======== Data for processing
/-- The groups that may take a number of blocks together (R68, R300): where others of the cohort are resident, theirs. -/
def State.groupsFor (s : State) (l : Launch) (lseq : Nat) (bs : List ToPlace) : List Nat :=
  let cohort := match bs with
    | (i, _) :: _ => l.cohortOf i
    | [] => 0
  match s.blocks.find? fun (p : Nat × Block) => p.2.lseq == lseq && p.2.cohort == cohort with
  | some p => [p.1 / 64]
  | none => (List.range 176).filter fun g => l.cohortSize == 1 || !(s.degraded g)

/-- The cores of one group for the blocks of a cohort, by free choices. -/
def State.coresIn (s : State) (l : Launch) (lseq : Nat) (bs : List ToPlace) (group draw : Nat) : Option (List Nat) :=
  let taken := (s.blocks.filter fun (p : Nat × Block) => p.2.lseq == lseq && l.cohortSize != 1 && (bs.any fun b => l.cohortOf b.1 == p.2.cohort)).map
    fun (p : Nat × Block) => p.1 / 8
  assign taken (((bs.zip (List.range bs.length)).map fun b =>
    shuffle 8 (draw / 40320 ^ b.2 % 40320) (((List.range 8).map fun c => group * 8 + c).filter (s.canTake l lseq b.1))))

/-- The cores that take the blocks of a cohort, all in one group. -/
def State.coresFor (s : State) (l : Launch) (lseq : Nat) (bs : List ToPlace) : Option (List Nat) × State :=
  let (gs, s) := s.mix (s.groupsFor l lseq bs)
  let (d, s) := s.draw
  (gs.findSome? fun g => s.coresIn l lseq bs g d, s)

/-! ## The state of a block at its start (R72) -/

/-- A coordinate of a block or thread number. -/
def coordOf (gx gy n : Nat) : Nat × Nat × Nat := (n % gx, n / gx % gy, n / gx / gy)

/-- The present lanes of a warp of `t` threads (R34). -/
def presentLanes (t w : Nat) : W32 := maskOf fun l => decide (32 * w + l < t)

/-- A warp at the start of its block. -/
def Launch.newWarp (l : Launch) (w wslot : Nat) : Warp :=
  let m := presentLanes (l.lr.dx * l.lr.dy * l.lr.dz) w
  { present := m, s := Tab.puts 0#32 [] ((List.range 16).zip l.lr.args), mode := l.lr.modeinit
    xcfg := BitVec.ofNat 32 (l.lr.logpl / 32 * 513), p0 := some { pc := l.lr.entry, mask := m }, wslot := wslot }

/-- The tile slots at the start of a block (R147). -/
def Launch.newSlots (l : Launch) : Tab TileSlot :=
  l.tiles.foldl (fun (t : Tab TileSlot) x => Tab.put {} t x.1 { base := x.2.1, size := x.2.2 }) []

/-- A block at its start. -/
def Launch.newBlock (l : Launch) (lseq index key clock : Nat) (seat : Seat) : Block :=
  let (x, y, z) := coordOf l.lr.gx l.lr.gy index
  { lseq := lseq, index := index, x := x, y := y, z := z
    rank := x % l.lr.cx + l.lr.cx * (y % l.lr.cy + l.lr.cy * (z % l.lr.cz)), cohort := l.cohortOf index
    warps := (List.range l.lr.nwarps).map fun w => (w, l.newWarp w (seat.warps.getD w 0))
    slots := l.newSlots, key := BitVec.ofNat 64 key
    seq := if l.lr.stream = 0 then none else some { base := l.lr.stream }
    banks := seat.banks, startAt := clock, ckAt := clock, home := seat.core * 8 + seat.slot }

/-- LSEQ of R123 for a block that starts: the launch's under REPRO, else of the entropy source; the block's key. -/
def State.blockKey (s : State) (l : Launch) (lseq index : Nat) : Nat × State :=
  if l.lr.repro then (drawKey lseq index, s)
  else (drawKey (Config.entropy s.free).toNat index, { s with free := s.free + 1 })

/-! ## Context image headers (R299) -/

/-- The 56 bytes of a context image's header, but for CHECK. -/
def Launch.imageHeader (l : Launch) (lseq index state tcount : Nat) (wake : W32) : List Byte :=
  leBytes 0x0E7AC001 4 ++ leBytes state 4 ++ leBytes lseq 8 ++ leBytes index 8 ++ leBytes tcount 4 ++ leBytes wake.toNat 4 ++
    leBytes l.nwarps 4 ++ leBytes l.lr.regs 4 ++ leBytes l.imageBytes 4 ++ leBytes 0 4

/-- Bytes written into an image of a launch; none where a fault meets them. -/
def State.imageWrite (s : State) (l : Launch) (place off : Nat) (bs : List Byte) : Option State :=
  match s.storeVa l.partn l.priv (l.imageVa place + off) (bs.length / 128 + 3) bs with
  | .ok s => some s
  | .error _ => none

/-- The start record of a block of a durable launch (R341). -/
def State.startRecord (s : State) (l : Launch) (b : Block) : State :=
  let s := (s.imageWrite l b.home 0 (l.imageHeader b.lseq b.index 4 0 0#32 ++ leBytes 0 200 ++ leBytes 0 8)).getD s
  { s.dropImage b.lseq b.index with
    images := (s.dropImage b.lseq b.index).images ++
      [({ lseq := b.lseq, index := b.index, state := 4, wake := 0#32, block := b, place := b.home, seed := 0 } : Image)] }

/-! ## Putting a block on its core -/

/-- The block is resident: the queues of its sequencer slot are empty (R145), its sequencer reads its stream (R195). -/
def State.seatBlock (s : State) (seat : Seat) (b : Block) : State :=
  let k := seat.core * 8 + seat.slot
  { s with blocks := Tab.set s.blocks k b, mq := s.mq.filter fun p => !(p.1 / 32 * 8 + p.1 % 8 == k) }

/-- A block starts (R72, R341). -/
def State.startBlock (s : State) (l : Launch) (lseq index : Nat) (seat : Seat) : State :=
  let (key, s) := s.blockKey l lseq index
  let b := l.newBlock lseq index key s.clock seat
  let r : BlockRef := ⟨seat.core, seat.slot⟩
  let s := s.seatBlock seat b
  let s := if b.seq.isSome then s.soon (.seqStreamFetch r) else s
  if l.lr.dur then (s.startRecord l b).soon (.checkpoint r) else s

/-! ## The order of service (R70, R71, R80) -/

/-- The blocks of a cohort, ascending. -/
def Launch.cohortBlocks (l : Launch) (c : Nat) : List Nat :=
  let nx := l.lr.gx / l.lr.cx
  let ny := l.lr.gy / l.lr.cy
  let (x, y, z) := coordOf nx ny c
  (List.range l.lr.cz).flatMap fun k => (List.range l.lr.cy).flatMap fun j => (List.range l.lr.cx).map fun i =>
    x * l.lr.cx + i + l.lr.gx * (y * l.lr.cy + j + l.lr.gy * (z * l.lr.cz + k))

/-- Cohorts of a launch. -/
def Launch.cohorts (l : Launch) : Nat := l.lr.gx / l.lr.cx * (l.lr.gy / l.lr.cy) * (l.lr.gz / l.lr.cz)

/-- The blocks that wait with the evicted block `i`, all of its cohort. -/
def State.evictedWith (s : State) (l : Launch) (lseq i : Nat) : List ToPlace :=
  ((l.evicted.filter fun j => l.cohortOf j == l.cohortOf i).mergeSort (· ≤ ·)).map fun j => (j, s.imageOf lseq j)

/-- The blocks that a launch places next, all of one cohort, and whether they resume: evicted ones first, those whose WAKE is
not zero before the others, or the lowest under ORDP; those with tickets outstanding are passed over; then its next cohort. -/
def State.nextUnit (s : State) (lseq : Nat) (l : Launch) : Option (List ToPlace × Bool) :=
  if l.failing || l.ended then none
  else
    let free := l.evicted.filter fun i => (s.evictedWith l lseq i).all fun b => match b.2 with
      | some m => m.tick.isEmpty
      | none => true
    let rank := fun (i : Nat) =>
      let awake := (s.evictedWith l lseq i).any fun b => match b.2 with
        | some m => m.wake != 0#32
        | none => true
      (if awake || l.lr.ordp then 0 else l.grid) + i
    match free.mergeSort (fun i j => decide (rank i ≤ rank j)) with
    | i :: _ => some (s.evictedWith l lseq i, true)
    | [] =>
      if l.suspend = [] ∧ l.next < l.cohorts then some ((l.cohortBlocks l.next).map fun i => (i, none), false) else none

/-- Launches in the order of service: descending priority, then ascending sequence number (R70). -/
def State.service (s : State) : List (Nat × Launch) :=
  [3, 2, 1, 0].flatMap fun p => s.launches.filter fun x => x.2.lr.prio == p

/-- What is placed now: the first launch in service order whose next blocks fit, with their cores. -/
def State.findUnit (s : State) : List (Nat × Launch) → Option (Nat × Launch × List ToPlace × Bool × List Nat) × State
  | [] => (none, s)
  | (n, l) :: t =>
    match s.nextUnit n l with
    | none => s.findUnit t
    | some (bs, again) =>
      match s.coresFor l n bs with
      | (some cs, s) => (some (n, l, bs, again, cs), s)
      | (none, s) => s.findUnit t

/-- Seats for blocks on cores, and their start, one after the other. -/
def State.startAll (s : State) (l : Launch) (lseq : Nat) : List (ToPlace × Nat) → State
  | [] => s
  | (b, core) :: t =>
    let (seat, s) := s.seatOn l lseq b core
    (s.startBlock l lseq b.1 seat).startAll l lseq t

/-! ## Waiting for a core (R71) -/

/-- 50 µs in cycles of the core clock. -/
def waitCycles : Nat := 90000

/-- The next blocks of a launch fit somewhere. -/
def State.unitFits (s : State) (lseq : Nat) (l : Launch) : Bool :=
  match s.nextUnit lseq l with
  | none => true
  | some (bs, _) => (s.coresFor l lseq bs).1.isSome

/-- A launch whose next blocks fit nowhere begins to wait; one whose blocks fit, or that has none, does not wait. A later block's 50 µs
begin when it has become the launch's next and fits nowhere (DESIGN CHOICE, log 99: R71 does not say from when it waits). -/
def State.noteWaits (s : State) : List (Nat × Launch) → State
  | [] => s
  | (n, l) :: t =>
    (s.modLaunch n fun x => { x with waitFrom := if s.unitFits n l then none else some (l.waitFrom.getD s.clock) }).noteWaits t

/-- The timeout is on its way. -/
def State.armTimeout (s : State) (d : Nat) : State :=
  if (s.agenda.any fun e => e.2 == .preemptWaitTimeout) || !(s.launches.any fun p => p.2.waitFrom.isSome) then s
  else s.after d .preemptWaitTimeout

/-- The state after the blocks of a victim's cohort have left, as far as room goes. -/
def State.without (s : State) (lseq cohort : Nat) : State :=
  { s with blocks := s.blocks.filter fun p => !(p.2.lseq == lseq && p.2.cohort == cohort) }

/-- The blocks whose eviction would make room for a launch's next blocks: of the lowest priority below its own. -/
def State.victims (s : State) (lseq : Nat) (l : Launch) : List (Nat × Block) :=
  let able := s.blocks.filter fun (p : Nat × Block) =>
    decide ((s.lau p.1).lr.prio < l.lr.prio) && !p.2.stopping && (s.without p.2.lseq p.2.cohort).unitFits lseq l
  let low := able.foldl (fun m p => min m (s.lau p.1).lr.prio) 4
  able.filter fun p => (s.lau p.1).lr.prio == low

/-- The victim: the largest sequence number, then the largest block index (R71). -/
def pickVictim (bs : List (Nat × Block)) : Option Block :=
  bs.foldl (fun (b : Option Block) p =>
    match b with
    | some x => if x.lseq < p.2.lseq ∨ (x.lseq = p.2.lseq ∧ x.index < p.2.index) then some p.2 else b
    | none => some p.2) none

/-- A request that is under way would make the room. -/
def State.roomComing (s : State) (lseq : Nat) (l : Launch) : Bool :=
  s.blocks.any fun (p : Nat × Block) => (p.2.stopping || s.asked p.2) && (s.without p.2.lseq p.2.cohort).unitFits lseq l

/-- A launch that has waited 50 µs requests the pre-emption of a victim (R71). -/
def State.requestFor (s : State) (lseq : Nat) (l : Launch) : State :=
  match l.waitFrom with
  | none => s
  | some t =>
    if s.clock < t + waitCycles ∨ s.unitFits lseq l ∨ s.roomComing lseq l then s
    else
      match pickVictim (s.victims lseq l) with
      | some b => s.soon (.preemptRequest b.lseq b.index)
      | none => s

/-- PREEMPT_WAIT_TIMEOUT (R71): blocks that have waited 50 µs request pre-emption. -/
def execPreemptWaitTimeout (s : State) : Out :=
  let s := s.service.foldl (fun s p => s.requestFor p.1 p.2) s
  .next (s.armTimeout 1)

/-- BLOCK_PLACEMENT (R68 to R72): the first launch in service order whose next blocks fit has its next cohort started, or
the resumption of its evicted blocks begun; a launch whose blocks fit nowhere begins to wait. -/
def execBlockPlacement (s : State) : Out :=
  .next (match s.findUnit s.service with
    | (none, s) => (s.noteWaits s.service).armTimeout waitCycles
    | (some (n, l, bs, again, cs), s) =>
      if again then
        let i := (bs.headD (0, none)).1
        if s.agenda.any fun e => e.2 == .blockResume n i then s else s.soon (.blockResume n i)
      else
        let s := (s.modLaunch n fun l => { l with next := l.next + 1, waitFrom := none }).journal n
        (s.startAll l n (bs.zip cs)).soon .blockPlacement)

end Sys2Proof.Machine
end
================
**Your instructions:** Wherever the string "imageWrite" occurs in the entries, copy that whole line.

**Task response:**
def State.imageWrite (s : State) (l : Launch) (place off : Nat) (bs : List Byte) : Option State :=
  let s := (s.imageWrite l b.home 0 (l.imageHeader b.lseq b.index 4 0 0#32 ++ leBytes 0 200 ++ leBytes 0 8)).getD s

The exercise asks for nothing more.